Your instructions:
Starting with the line that contains "let s0 := printing", set down each line through the end of the entries below, exactly and with nothing added.

Stored items
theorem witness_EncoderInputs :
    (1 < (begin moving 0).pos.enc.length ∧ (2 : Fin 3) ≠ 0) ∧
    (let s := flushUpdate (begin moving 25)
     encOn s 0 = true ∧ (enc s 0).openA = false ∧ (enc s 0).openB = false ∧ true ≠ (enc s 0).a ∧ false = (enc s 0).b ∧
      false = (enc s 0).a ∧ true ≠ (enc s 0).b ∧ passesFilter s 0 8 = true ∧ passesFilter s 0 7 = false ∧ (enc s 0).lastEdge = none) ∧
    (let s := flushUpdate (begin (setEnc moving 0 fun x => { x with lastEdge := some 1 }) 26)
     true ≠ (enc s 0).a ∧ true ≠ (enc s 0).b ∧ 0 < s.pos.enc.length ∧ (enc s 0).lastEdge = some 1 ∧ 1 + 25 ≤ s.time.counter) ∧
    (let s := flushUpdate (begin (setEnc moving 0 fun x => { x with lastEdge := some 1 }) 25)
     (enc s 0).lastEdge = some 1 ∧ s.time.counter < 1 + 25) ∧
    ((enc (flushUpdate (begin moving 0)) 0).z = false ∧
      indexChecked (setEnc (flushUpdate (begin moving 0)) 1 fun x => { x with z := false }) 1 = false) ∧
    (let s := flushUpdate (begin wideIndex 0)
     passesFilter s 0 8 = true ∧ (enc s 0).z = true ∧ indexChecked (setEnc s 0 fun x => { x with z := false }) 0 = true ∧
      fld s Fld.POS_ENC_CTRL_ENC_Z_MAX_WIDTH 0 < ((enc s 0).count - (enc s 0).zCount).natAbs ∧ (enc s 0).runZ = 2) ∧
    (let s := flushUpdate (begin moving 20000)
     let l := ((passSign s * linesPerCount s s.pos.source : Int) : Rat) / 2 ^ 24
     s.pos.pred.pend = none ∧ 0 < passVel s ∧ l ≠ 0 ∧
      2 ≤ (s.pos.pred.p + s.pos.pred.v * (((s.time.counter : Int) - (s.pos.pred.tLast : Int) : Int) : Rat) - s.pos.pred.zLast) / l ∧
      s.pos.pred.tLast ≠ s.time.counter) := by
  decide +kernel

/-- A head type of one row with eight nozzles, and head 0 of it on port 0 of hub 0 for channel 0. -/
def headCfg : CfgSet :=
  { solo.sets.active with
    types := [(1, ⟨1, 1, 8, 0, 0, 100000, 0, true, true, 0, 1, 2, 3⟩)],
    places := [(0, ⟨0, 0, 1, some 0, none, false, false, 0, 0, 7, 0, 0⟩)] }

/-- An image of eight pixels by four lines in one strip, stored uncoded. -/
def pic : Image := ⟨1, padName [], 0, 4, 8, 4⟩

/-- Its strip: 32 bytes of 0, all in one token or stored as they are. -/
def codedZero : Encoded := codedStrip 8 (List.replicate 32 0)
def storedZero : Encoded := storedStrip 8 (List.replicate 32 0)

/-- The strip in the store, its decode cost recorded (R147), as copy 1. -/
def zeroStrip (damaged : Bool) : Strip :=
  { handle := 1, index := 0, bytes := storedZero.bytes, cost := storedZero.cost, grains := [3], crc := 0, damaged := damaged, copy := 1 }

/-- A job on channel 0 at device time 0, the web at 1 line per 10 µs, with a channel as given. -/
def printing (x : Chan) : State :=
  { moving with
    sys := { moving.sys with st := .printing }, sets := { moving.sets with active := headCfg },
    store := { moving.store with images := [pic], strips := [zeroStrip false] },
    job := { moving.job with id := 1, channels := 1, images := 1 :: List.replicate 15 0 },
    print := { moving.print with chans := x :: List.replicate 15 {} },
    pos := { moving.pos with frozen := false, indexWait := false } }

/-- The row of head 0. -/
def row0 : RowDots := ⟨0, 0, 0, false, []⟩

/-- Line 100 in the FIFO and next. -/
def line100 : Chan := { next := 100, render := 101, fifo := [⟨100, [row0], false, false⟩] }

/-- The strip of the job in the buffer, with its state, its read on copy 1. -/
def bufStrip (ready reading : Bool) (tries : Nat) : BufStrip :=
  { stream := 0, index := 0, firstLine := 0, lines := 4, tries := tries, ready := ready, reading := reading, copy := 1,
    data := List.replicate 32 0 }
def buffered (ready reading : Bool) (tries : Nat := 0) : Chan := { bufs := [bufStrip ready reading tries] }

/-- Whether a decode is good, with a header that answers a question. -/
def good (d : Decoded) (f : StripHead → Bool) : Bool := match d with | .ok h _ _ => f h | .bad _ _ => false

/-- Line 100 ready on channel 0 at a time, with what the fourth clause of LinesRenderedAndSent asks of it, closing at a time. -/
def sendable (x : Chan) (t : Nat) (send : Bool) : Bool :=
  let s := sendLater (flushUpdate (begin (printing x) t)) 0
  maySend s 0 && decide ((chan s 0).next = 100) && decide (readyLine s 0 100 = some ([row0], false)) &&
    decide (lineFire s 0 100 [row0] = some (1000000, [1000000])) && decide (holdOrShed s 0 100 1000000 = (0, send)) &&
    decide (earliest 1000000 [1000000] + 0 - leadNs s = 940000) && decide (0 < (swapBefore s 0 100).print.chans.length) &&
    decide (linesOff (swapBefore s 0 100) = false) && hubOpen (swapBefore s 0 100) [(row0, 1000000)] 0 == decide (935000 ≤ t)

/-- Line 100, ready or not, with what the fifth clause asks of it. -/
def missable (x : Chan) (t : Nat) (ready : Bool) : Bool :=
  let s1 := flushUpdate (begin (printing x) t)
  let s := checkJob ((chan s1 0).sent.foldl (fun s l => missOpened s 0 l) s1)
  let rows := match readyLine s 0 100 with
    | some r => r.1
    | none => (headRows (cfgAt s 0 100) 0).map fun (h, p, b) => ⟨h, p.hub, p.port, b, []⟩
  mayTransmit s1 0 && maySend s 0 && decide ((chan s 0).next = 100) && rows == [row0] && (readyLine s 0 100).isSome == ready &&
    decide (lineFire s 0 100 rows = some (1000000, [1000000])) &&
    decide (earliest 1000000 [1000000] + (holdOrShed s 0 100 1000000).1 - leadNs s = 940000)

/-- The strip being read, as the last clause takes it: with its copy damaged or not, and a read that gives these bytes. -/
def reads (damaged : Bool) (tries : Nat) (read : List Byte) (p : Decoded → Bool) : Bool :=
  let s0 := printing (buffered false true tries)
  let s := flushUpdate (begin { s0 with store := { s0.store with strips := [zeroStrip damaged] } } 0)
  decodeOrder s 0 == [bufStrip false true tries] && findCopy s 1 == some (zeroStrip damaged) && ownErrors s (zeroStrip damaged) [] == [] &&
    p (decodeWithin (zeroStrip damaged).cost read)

Completed task:
  let s0 := printing (buffered false true tries)
  let s := flushUpdate (begin { s0 with store := { s0.store with strips := [zeroStrip damaged] } } 0)
  decodeOrder s 0 == [bufStrip false true tries] && findCopy s 1 == some (zeroStrip damaged) && ownErrors s (zeroStrip damaged) [] == [] &&
    p (decodeWithin (zeroStrip damaged).cost read)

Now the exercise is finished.